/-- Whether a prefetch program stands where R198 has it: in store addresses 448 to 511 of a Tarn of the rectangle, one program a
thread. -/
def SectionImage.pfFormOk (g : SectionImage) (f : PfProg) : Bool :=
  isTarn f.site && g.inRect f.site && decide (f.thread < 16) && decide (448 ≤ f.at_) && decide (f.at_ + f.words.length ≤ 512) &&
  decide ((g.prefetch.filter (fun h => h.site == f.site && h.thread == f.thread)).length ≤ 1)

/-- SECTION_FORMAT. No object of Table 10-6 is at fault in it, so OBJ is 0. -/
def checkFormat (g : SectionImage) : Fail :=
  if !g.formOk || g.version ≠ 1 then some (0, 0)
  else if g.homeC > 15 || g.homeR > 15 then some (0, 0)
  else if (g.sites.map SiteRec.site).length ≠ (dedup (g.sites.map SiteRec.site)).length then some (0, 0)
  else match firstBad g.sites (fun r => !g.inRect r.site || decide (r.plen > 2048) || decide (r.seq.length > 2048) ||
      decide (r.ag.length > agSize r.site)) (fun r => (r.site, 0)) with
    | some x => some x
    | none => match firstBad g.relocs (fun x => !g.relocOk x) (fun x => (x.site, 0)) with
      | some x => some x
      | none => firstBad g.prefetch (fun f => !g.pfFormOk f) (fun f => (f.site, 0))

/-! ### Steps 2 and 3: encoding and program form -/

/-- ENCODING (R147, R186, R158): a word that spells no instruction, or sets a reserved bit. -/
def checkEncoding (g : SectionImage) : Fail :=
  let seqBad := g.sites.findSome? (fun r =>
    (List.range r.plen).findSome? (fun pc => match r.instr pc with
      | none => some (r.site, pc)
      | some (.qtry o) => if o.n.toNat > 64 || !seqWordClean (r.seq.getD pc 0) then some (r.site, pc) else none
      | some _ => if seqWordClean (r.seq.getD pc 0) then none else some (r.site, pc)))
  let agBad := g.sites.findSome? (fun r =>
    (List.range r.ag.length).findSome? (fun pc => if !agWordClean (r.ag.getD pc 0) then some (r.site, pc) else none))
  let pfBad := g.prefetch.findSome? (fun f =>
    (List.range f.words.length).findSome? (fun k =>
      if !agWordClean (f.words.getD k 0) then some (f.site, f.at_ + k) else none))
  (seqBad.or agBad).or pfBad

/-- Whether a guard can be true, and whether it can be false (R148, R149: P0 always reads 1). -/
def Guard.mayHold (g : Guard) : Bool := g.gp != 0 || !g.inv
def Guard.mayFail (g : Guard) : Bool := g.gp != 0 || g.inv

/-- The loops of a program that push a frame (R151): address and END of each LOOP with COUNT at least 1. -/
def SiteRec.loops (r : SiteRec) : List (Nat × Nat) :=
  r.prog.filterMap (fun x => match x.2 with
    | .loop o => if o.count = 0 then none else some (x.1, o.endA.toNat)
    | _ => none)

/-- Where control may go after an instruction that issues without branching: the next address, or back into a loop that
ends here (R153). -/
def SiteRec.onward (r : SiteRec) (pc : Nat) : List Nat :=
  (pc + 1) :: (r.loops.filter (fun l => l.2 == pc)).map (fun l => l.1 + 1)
--
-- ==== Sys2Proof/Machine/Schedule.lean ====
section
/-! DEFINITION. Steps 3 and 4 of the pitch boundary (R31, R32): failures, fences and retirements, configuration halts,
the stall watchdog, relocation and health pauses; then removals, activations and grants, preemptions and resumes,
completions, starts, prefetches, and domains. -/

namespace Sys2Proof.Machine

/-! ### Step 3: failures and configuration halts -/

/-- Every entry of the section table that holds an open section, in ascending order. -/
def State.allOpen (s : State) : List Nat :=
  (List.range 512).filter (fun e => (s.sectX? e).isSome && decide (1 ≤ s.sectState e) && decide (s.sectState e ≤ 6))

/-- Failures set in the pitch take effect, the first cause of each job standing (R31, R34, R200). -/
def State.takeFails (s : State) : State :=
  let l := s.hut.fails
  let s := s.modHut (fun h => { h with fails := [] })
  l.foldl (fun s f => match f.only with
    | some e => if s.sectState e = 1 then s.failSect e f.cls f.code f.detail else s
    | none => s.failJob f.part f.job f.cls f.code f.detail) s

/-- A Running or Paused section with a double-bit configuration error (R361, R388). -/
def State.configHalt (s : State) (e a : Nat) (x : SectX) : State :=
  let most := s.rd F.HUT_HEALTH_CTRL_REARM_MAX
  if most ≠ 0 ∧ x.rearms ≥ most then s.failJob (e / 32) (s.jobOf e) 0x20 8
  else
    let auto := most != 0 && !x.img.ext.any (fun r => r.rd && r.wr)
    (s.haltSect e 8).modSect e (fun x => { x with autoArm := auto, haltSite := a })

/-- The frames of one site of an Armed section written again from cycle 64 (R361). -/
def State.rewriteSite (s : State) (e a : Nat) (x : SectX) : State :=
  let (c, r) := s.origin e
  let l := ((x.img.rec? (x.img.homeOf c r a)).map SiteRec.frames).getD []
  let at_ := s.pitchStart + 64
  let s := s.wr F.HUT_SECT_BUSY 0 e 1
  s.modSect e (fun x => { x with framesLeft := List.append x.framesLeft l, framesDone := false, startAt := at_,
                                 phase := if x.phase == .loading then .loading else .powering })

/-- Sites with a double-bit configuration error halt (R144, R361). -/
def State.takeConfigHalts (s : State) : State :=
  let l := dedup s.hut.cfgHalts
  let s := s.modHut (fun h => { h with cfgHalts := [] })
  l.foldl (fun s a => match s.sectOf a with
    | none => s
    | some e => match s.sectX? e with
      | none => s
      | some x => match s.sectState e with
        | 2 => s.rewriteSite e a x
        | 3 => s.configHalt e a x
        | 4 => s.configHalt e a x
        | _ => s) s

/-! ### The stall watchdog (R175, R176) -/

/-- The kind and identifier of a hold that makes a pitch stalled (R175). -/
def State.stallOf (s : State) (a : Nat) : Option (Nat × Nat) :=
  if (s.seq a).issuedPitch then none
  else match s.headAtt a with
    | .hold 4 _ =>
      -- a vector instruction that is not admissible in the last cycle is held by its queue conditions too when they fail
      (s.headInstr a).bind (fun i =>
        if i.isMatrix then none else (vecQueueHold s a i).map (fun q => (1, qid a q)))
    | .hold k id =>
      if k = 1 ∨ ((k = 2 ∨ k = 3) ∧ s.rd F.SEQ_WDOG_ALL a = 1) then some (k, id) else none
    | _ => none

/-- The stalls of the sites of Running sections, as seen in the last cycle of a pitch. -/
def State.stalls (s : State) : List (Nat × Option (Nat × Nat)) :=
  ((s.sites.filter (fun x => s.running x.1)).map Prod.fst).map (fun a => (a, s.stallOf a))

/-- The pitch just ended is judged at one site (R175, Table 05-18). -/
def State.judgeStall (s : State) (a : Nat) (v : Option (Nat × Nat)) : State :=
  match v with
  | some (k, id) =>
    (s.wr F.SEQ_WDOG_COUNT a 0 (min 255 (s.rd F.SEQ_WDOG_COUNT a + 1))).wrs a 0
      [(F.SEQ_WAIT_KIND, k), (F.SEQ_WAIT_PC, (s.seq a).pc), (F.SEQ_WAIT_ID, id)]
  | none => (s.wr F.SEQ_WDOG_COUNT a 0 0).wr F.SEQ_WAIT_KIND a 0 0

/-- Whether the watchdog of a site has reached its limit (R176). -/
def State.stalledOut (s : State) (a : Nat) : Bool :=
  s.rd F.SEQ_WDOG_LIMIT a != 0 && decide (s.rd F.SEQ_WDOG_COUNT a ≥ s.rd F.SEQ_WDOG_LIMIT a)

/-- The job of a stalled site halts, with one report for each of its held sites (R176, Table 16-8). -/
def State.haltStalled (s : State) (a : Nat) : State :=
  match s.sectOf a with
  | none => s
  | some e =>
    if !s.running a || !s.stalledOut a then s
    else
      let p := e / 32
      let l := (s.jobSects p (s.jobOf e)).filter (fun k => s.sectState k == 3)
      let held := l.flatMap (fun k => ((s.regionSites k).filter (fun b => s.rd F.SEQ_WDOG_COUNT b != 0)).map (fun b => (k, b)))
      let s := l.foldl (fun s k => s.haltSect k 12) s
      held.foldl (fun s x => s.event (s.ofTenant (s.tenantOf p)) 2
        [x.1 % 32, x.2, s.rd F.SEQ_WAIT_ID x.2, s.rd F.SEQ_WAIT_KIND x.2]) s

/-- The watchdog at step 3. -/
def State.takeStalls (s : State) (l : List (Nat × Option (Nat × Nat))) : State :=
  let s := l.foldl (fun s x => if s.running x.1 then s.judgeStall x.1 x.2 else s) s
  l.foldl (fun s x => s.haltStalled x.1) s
* * *
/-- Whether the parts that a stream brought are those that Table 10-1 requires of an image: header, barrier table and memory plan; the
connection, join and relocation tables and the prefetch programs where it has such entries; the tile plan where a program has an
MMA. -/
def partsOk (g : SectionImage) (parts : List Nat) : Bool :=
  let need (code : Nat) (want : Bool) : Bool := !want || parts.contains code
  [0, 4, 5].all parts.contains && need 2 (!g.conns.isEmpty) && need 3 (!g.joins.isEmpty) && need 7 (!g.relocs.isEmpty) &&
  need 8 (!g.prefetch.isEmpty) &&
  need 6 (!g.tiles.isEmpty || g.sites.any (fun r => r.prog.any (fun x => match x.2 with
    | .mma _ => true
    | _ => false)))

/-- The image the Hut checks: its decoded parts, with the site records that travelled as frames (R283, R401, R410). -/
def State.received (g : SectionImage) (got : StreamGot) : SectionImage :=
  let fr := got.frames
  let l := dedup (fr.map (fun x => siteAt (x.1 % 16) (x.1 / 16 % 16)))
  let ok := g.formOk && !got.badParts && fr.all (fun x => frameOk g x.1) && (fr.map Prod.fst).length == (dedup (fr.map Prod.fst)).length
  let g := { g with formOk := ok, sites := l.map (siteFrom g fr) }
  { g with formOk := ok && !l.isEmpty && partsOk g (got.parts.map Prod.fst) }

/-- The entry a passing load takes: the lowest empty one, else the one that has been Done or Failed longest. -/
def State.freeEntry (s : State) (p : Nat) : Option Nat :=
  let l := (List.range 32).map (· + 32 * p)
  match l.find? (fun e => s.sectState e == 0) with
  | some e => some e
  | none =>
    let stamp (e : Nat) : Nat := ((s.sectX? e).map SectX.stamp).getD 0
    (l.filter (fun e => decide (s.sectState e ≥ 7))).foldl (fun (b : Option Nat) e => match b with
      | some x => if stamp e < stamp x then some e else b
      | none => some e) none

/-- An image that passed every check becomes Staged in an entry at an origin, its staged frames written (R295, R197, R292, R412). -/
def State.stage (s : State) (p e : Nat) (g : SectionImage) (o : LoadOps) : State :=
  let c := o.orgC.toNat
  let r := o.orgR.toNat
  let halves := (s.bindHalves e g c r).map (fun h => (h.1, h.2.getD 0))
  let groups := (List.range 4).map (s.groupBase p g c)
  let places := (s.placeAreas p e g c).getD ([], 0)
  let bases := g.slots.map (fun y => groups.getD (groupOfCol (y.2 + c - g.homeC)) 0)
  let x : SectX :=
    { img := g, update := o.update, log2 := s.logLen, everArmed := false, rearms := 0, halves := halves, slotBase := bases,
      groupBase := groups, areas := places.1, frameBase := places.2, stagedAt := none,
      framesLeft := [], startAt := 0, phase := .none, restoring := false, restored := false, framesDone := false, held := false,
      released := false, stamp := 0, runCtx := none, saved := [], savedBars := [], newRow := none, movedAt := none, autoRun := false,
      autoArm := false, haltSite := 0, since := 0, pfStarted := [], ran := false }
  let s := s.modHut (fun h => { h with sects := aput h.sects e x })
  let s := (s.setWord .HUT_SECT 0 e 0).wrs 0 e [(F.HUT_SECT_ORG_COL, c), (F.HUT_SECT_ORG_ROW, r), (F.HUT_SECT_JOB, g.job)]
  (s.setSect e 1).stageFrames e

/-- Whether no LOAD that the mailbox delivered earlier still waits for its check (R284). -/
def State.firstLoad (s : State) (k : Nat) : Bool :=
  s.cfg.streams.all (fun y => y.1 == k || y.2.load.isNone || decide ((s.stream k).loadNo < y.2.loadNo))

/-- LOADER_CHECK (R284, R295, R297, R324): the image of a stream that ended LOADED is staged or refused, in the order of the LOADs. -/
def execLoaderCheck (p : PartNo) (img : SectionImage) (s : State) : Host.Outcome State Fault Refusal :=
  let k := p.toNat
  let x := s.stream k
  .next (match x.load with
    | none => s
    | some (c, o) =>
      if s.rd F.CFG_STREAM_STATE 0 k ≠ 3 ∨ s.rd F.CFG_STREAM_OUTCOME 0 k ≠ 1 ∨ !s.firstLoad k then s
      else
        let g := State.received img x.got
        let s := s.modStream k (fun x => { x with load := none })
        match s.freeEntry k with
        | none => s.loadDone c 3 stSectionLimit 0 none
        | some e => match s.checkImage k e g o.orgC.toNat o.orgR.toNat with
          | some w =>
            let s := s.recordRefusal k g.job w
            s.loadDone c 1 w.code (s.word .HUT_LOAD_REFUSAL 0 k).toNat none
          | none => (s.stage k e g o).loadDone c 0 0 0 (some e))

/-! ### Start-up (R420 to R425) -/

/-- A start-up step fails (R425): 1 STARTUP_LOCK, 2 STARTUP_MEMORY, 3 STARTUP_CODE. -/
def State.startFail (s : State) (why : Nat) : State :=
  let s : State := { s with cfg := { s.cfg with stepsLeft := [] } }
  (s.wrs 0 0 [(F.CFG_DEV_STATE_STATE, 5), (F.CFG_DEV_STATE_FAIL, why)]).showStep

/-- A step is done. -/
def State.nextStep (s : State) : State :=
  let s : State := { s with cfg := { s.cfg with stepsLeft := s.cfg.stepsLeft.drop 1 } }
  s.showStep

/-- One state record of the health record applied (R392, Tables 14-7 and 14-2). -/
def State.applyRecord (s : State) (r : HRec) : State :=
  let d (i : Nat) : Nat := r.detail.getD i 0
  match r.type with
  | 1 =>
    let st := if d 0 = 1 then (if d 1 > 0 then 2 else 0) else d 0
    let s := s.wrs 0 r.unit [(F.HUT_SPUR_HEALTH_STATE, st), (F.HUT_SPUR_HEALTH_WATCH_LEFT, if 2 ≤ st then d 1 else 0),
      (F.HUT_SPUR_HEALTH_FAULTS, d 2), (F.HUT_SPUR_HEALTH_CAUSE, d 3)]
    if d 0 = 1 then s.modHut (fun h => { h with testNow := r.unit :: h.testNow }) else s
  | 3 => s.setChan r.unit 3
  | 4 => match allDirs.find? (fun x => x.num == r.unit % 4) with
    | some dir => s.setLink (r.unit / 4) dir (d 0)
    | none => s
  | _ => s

→ **Problem statement**: Start with the line above that contains "need 6 (!g.tiles.isEmpty" and stop after the line that contains "R401, R410). -/". Output those lines exactly, and only those.

→ **Reply to the task**:
  need 6 (!g.tiles.isEmpty || g.sites.any (fun r => r.prog.any (fun x => match x.2 with
    | .mma _ => true
    | _ => false)))

/-- The image the Hut checks: its decoded parts, with the site records that travelled as frames (R283, R401, R410). -/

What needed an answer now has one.